/-- Page type HDL. -/
def rowsHdl : List RegRow := [
  { key := 0x15040, acc := .ro, mgmt := false, mask := 0xFFFFFFFF, reset := 0x0 }, -- HDL_EPOCH_LO
  { key := 0x15044, acc := .ro, mgmt := false, mask := 0xFFFFFFFF, reset := 0x0 }, -- HDL_EPOCH_HI
  { key := 0x15048, acc := .ro, mgmt := false, mask := 0xFFFFFFFF, reset := 0x0 }, -- HDL_DURABLE_LO
  { key := 0x1504C, acc := .ro, mgmt := false, mask := 0xFFFFFFFF, reset := 0x0 }, -- HDL_DURABLE_HI
  { key := 0x15050, acc := .ro, mgmt := false, mask := 0x1F1F, reset := 0x0 }, -- HDL_WINDOW
  { key := 0x15054, acc := .rs, mgmt := true, mask := 0x1F, reset := 0x10 }, -- HDL_WINMAX
  { key := 0x15058, acc := .ro, mgmt := false, mask := 0xFFFFFFFF, reset := 0x0 }, -- HDL_RFSN_LO
  { key := 0x1505C, acc := .ro, mgmt := false, mask := 0xFF, reset := 0x0 }, -- HDL_RFSN_HI
  { key := 0x15060, acc := .ro, mgmt := false, mask := 0x1FFF1FFF, reset := 0x0 }, -- HDL_SEGS
  { key := 0x15064, acc := .rs, mgmt := true, mask := 0x1F, reset := 0x8 }, -- HDL_DELTACAP
  { key := 0x15068, acc := .rs, mgmt := true, mask := 0xFFFF, reset := 0x100 }, -- HDL_DIRINT
  { key := 0x1506C, acc := .rs, mgmt := true, mask := 0xFF, reset := 0x2 }, -- HDL_RESERVE
  { key := 0x15070, acc := .ro, mgmt := false, mask := 0x3FF03FF, reset := 0x0 }, -- HDL_FURROWS
  { key := 0x15074, acc := .ro, mgmt := false, mask := 0xFFFFFFFF, reset := 0x0 }, -- HDL_SEGWR_LO
  { key := 0x15078, acc := .ro, mgmt := false, mask := 0xFFFFFFFF, reset := 0x0 }, -- HDL_SEGWR_HI
  { key := 0x1507C, acc := .rc, mgmt := false, mask := 0xFFFFFFFF, reset := 0x0 }, -- HDL_WINHOLD
  { key := 0x15080, acc := .ro, mgmt := false, mask := 0xFFFFFFFF, reset := 0x0 }, -- HDL_PLPBUDGET_LO
  { key := 0x15084, acc := .ro, mgmt := false, mask := 0xFFFFFFFF, reset := 0x0 }, -- HDL_PLPBUDGET_HI
  { key := 0x15088, acc := .ro, mgmt := false, mask := 0x3FFFFF, reset := 0x0 }, -- HDL_BUFCAP
  { key := 0x1508C, acc := .rs, mgmt := true, mask := 0x7F, reset := 0x19 }, -- HDL_LAMPPCT
  { key := 0x15090, acc := .rs, mgmt := true, mask := 0xFFFF, reset := 0x3E8 }, -- HDL_FIXUS
  { key := 0x15094, acc := .ro, mgmt := false, mask := 0x1FFFF, reset := 0x7D0 }, -- HDL_MINHOLD
  { key := 0x15098, acc := .ro, mgmt := false, mask := 0x7, reset := 0x0 }, -- HDL_DUMPSTAT
  { key := 0x1509C, acc := .ro, mgmt := false, mask := 0xFFFFFFFF, reset := 0x0 }, -- HDL_DUMPCW
  { key := 0x150A0, acc := .ro, mgmt := false, mask := 0xFFFFFFFF, reset := 0x0 }, -- HDL_WEAR
  { key := 0x150A4, acc := .rs, mgmt := true, mask := 0xFFFFF, reset := 0xFFFF }, -- HDL_SLCRATED
  { key := 0x150A8, acc := .ro, mgmt := false, mask := 0xFFFFFFFF, reset := 0x0 } ] -- HDL_LOADMS

/-- Page type DRC. -/
def rowsDrc : List RegRow := [
  { key := 0x21040, acc := .ro, mgmt := false, mask := 0x3, reset := 0x0 }, -- DRC_STAT
  { key := 0x21044, acc := .rs, mgmt := true, mask := 0xFFFF, reset := 0x0 }, -- DRC_SPARE
  { key := 0x21048, acc := .rl, mgmt := false, mask := 0x3F, reset := 0x0 }, -- DRC_LSEL
  { key := 0x2104C, acc := .ro, mgmt := false, mask := 0x3F3F3F3F, reset := 0x0 }, -- DRC_EYE
  { key := 0x21050, acc := .rs, mgmt := true, mask := 0xF0F, reset := 0x803 }, -- DRC_RECAL
  { key := 0x21054, acc := .rs, mgmt := true, mask := 0x37, reset := 0x24 }, -- DRC_RFCFG
  { key := 0x21058, acc := .ro, mgmt := false, mask := 0x1FF, reset := 0x0 }, -- DRC_RFSTAT
  { key := 0x2105C, acc := .rs, mgmt := true, mask := 0xFF, reset := 0x18 }, -- DRC_SCRUBH
  { key := 0x21060, acc := .rs, mgmt := true, mask := 0xFFFF, reset := 0x400 }, -- DRC_SPARETHR
  { key := 0x21064, acc := .ro, mgmt := false, mask := 0xFFFFFFFF, reset := 0x0 }, -- DRC_CE_LO
  { key := 0x21068, acc := .ro, mgmt := false, mask := 0xFFFFFFFF, reset := 0x0 }, -- DRC_CE_HI
  { key := 0x2106C, acc := .rc, mgmt := false, mask := 0xFFFFFFFF, reset := 0x0 }, -- DRC_UE
  { key := 0x21070, acc := .ro, mgmt := false, mask := 0xFFFF, reset := 0x0 }, -- DRC_DEVCE
  { key := 0x21074, acc := .rc, mgmt := false, mask := 0xFFFFFFFF, reset := 0x0 }, -- DRC_CAPAR
  { key := 0x21078, acc := .rc, mgmt := false, mask := 0xFFFFFFFF, reset := 0x0 }, -- DRC_REPLAYFAIL
  { key := 0x2107C, acc := .rc, mgmt := false, mask := 0xFFFFFFFF, reset := 0x0 }, -- DRC_CATCHUP
  { key := 0x21080, acc := .ro, mgmt := false, mask := 0xFFFFFFFF, reset := 0x0 }, -- DRC_SCRUBPASS
  { key := 0x21084, acc := .ro, mgmt := false, mask := 0xFFFFFFFF, reset := 0x0 } ] -- DRC_SPAREPIN

/-- Page type DRG. -/
def rowsDrg : List RegRow := [
  { key := 0x22040, acc := .rs, mgmt := true, mask := 0x3F, reset := 0x4 }, -- DRG_CFG
  { key := 0x22044, acc := .rs, mgmt := true, mask := 0xF, reset := 0xC }, -- DRG_ILV
  { key := 0x22048, acc := .ro, mgmt := false, mask := 0x1FF, reset := 0x0 }, -- DRG_CAP
  { key := 0x2204C, acc := .ro, mgmt := false, mask := 0xFF, reset := 0x0 }, -- DRG_TRAIN
  { key := 0x22050, acc := .rl, mgmt := false, mask := 0xFFFFFFFF, reset := 0x0 }, -- DRG_PADDR_LO
  { key := 0x22054, acc := .rl, mgmt := false, mask := 0x3F, reset := 0x0 }, -- DRG_PADDR_HI
  { key := 0x22058, acc := .ro, mgmt := false, mask := 0xFFFF, reset := 0x0 }, -- DRG_PRES
  { key := 0x2205C, acc := .ro, mgmt := false, mask := 0x1FFFF, reset := 0x0 }, -- DRG_PROW
  { key := 0x22060, acc := .ro, mgmt := false, mask := 0xFFFFFFFF, reset := 0x0 }, -- DRG_CE_LO
  { key := 0x22064, acc := .ro, mgmt := false, mask := 0xFFFFFFFF, reset := 0x0 }, -- DRG_CE_HI
  { key := 0x22068, acc := .rc, mgmt := false, mask := 0xFFFFFFFF, reset := 0x0 } ] -- DRG_UE

/-- Page type CIP. -/
def rowsCip : List RegRow := [
  { key := 0x17040, acc := .ro, mgmt := false, mask := 0xFF, reset := 0x0 }, -- CIP_STAT
  { key := 0x17044, acc := .ro, mgmt := false, mask := 0xFFFFFFFF, reset := 0x0 }, -- CIP_ENC_LO
  { key := 0x17048, acc := .ro, mgmt := false, mask := 0xFFFFFFFF, reset := 0x0 }, -- CIP_ENC_HI
  { key := 0x1704C, acc := .ro, mgmt := false, mask := 0xFFFFFFFF, reset := 0x0 }, -- CIP_DEC_LO
  { key := 0x17050, acc := .ro, mgmt := false, mask := 0xFFFFFFFF, reset := 0x0 }, -- CIP_DEC_HI
  { key := 0x17054, acc := .ro, mgmt := false, mask := 0xFFFFFFFF, reset := 0x0 }, -- CIP_MAC_LO
  { key := 0x17058, acc := .ro, mgmt := false, mask := 0xFFFFFFFF, reset := 0x0 }, -- CIP_MAC_HI
  { key := 0x1705C, acc := .rc, mgmt := false, mask := 0xFFFFFFFF, reset := 0x0 }, -- CIP_TAGFAIL
  { key := 0x17060, acc := .rc, mgmt := false, mask := 0xFFFFFFFF, reset := 0x0 }, -- CIP_KEYWAIT
  { key := 0x17064, acc := .rc, mgmt := false, mask := 0xFFFFFFFF, reset := 0x0 } ] -- CIP_KEYMISS

/-- Page type KEY. -/
def rowsKey : List RegRow := [
  { key := 0x18040, acc := .ro, mgmt := false, mask := 0x1FFF, reset := 0x0 }, -- KEY_STAT
  { key := 0x18044, acc := .ro, mgmt := false, mask := 0xFFFFFFFF, reset := 0x1 }, -- KEY_NEXTEPOCH
  { key := 0x18048, acc := .rl, mgmt := false, mask := 0x3FF, reset := 0x0 }, -- KEY_SSEL
  { key := 0x1804C, acc := .ro, mgmt := false, mask := 0x1FF, reset := 0x0 }, -- KEY_SLOT
  { key := 0x18050, acc := .ro, mgmt := false, mask := 0xFFFFFFFF, reset := 0x0 }, -- KEY_SEPOCH
  { key := 0x18054, acc := .ro, mgmt := false, mask := 0xFFFFFFFF, reset := 0x0 }, -- KEY_SNONCE_LO
  { key := 0x18058, acc := .ro, mgmt := false, mask := 0xFFFFFFFF, reset := 0x0 }, -- KEY_SNONCE_HI
  { key := 0x1805C, acc := .ro, mgmt := false, mask := 0xFFFFFFFF, reset := 0x0 }, -- KEY_SHWM_LO
  { key := 0x18060, acc := .ro, mgmt := false, mask := 0xFFFFFFFF, reset := 0x0 }, -- KEY_SHWM_HI
  { key := 0x18064, acc := .rc, mgmt := false, mask := 0xFFFFFFFF, reset := 0x0 }, -- KEY_IMPORTS
  { key := 0x18068, acc := .rc, mgmt := false, mask := 0xFFFFFFFF, reset := 0x0 }, -- KEY_REFUSED
  { key := 0x1806C, acc := .rc, mgmt := false, mask := 0xFFFFFFFF, reset := 0x0 } ] -- KEY_RSVWAIT

/-- Page type THM. -/
def rowsThm : List RegRow := [
  { key := 0x19040, acc := .wo, mgmt := false, mask := 0xFFFF, reset := 0x0 }, -- THM_SAMPLE
  { key := 0x19044, acc := .rl, mgmt := false, mask := 0xF, reset := 0x0 }, -- THM_SSEL
  { key := 0x19048, acc := .ro, mgmt := false, mask := 0x30FFF, reset := 0x0 }, -- THM_RESULT
  { key := 0x1904C, acc := .ro, mgmt := false, mask := 0xFFFFFFFF, reset := 0x0 }, -- THM_RTS_LO
  { key := 0x19050, acc := .ro, mgmt := false, mask := 0xFFFF, reset := 0x0 }, -- THM_RTS_HI
  { key := 0x19054, acc := .ro, mgmt := false, mask := 0xFFFF, reset := 0x0 }, -- THM_RATE
  { key := 0x19058, acc := .ro, mgmt := false, mask := 0xFF, reset := 0x0 }, -- THM_CAL
  { key := 0x1905C, acc := .rs, mgmt := true, mask := 0xFFFF, reset := 0x80 }, -- THM_RISEHI
  { key := 0x19060, acc := .rs, mgmt := true, mask := 0xFFFF, reset := 0x10 }, -- THM_RISELO
  { key := 0x19064, acc := .rs, mgmt := true, mask := 0xFFFFFF, reset := 0x2710 }, -- THM_MINDT
  { key := 0x19068, acc := .ro, mgmt := false, mask := 0xFFFFFFFF, reset := 0x0 }, -- THM_NOW_LO
  { key := 0x1906C, acc := .ro, mgmt := false, mask := 0xFFFF, reset := 0x0 }, -- THM_NOW_HI
  { key := 0x19070, acc := .ro, mgmt := false, mask := 0x1, reset := 0x0 }, -- THM_TRIP
  { key := 0x19074, acc := .rc, mgmt := false, mask := 0xFFFFFFFF, reset := 0x0 }, -- THM_TRIPCNT
  { key := 0x19078, acc := .ro, mgmt := false, mask := 0xFFFF, reset := 0x0 } ] -- THM_STAT

/-- Page type SNF. -/
def rowsSnf : List RegRow := [
  { key := 0x1A040, acc := .ro, mgmt := false, mask := 0xF, reset := 0xF }, -- SNF_LEVEL
  { key := 0x1A044, acc := .rl, mgmt := false, mask := 0xF, reset := 0xF }, -- SNF_CEIL
  { key := 0x1A048, acc := .rs, mgmt := true, mask := 0xFFFF, reset := 0x3E8 }, -- SNF_HOLD
  { key := 0x1A04C, acc := .rs, mgmt := true, mask := 0xF, reset := 0x7 }, -- SNF_TRIPLVL
  { key := 0x1A050, acc := .rc, mgmt := false, mask := 0xFFFFFFFF, reset := 0x0 }, -- SNF_DOWNS
  { key := 0x1A054, acc := .rc, mgmt := false, mask := 0xFFFFFFFF, reset := 0x0 }, -- SNF_UPS
  { key := 0x1A058, acc := .rc, mgmt := false, mask := 0xFFFFFFFF, reset := 0x0 } ] -- SNF_FLOORHIT

/-- Page type PWR. -/
def rowsPwr : List RegRow := [
  { key := 0x1C040, acc := .wo, mgmt := false, mask := 0x13F, reset := 0x0 }, -- PWR_DOMCMD
  { key := 0x1C044, acc := .rl, mgmt := false, mask := 0x3F, reset := 0x0 }, -- PWR_DOMSEL
  { key := 0x1C048, acc := .ro, mgmt := false, mask := 0x1F, reset := 0x0 }, -- PWR_DOMSTAT
  { key := 0x1C04C, acc := .ro, mgmt := false, mask := 0xFFFFFFFF, reset := 0x0 }, -- PWR_ONMAP_LO
  { key := 0x1C050, acc := .ro, mgmt := false, mask := 0x1FFFF, reset := 0x0 }, -- PWR_ONMAP_HI
  { key := 0x1C054, acc := .ro, mgmt := false, mask := 0xFF, reset := 0x0 }, -- PWR_LASTERR
  { key := 0x1C058, acc := .rc, mgmt := false, mask := 0xFFFFFFFF, reset := 0x0 }, -- PWR_SWITCHES
  { key := 0x1C05C, acc := .ro, mgmt := false, mask := 0x7, reset := 0x0 } ] -- PWR_PINS

/-- Page type CLK. -/
def rowsClk : List RegRow := [
  { key := 0x1D040, acc := .ro, mgmt := false, mask := 0xFFF, reset := 0x0 }, -- CLK_LOCK
  { key := 0x1D044, acc := .ro, mgmt := false, mask := 0xFFFF, reset := 0x0 }, -- CLK_FRATE
  { key := 0x1D048, acc := .ro, mgmt := false, mask := 0xFFFFFFFF, reset := 0x0 }, -- CLK_KCLKHZ
  { key := 0x1D04C, acc := .rc, mgmt := false, mask := 0xFFFFFFFF, reset := 0x0 } ] -- CLK_UNLOCK

/-- Page type ALM. -/
def rowsAlm : List RegRow := [
  { key := 0x1B040, acc := .rl, mgmt := true, mask := 0x3, reset := 0x0 }, -- ALM_CTRL
  { key := 0x1B044, acc := .ro, mgmt := false, mask := 0x7FFF, reset := 0x1 }, -- ALM_STAT
  { key := 0x1B048, acc := .ro, mgmt := false, mask := 0xFFFFFFFF, reset := 0x0 }, -- ALM_SEQ
  { key := 0x1B04C, acc := .ro, mgmt := false, mask := 0xFFFFFFFF, reset := 0x0 }, -- ALM_NEXTSEQ
  { key := 0x1B050, acc := .ro, mgmt := false, mask := 0xFFFFFFFF, reset := 0x0 }, -- ALM_POT
  { key := 0x1B054, acc := .ro, mgmt := false, mask := 0xFFFFFFFF, reset := 0x0 }, -- ALM_PCC
  { key := 0x1B058, acc := .rs, mgmt := true, mask := 0xFFFF, reset := 0x3E8 }, -- ALM_BATCHMS
  { key := 0x1B05C, acc := .rs, mgmt := true, mask := 0xFFFF, reset := 0x3E8 }, -- ALM_SEALMS
  { key := 0x1B060, acc := .rs, mgmt := true, mask := 0x7, reset := 0x2 }, -- ALM_EXPORT
  { key := 0x1B064, acc := .rc, mgmt := false, mask := 0xFFFFFFFF, reset := 0x0 }, -- ALM_LOST
  { key := 0x1B068, acc := .rc, mgmt := false, mask := 0xFFFFFFFF, reset := 0x0 }, -- ALM_OVERWRITE
  { key := 0x1B06C, acc := .rc, mgmt := false, mask := 0xFFFFFFFF, reset := 0x0 }, -- ALM_PDROP
  { key := 0x1B070, acc := .rc, mgmt := false, mask := 0xFFFFFFFF, reset := 0x0 }, -- ALM_CRCFAIL
  { key := 0x1B074, acc := .rc, mgmt := false, mask := 0xFFFFFFFF, reset := 0x0 }, -- ALM_EXPDROP
  { key := 0x1B078, acc := .ro, mgmt := false, mask := 0x3FFFF, reset := 0x0 }, -- ALM_PCOUNT
  { key := 0x1B07C, acc := .rl, mgmt := false, mask := 0x7FF, reset := 0x0 }, -- ALM_RSEL
  { key := 0x1B080, acc := .ro, mgmt := false, mask := 0x7, reset := 0x0 } ] -- ALM_RSTAT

◆ **EXERCISE PROMPT**
Your answer should be the exact lines above from the one with "def rowsThm : List" through the one with "key := 0x1906C, acc", both included, and nothing besides.

◆ **RESPONSE TO THE EXERCISE**
def rowsThm : List RegRow := [
  { key := 0x19040, acc := .wo, mgmt := false, mask := 0xFFFF, reset := 0x0 }, -- THM_SAMPLE
  { key := 0x19044, acc := .rl, mgmt := false, mask := 0xF, reset := 0x0 }, -- THM_SSEL
  { key := 0x19048, acc := .ro, mgmt := false, mask := 0x30FFF, reset := 0x0 }, -- THM_RESULT
  { key := 0x1904C, acc := .ro, mgmt := false, mask := 0xFFFFFFFF, reset := 0x0 }, -- THM_RTS_LO
  { key := 0x19050, acc := .ro, mgmt := false, mask := 0xFFFF, reset := 0x0 }, -- THM_RTS_HI
  { key := 0x19054, acc := .ro, mgmt := false, mask := 0xFFFF, reset := 0x0 }, -- THM_RATE
  { key := 0x19058, acc := .ro, mgmt := false, mask := 0xFF, reset := 0x0 }, -- THM_CAL
  { key := 0x1905C, acc := .rs, mgmt := true, mask := 0xFFFF, reset := 0x80 }, -- THM_RISEHI
  { key := 0x19060, acc := .rs, mgmt := true, mask := 0xFFFF, reset := 0x10 }, -- THM_RISELO
  { key := 0x19064, acc := .rs, mgmt := true, mask := 0xFFFFFF, reset := 0x2710 }, -- THM_MINDT
  { key := 0x19068, acc := .ro, mgmt := false, mask := 0xFFFFFFFF, reset := 0x0 }, -- THM_NOW_LO
  { key := 0x1906C, acc := .ro, mgmt := false, mask := 0xFFFF, reset := 0x0 }, -- THM_NOW_HI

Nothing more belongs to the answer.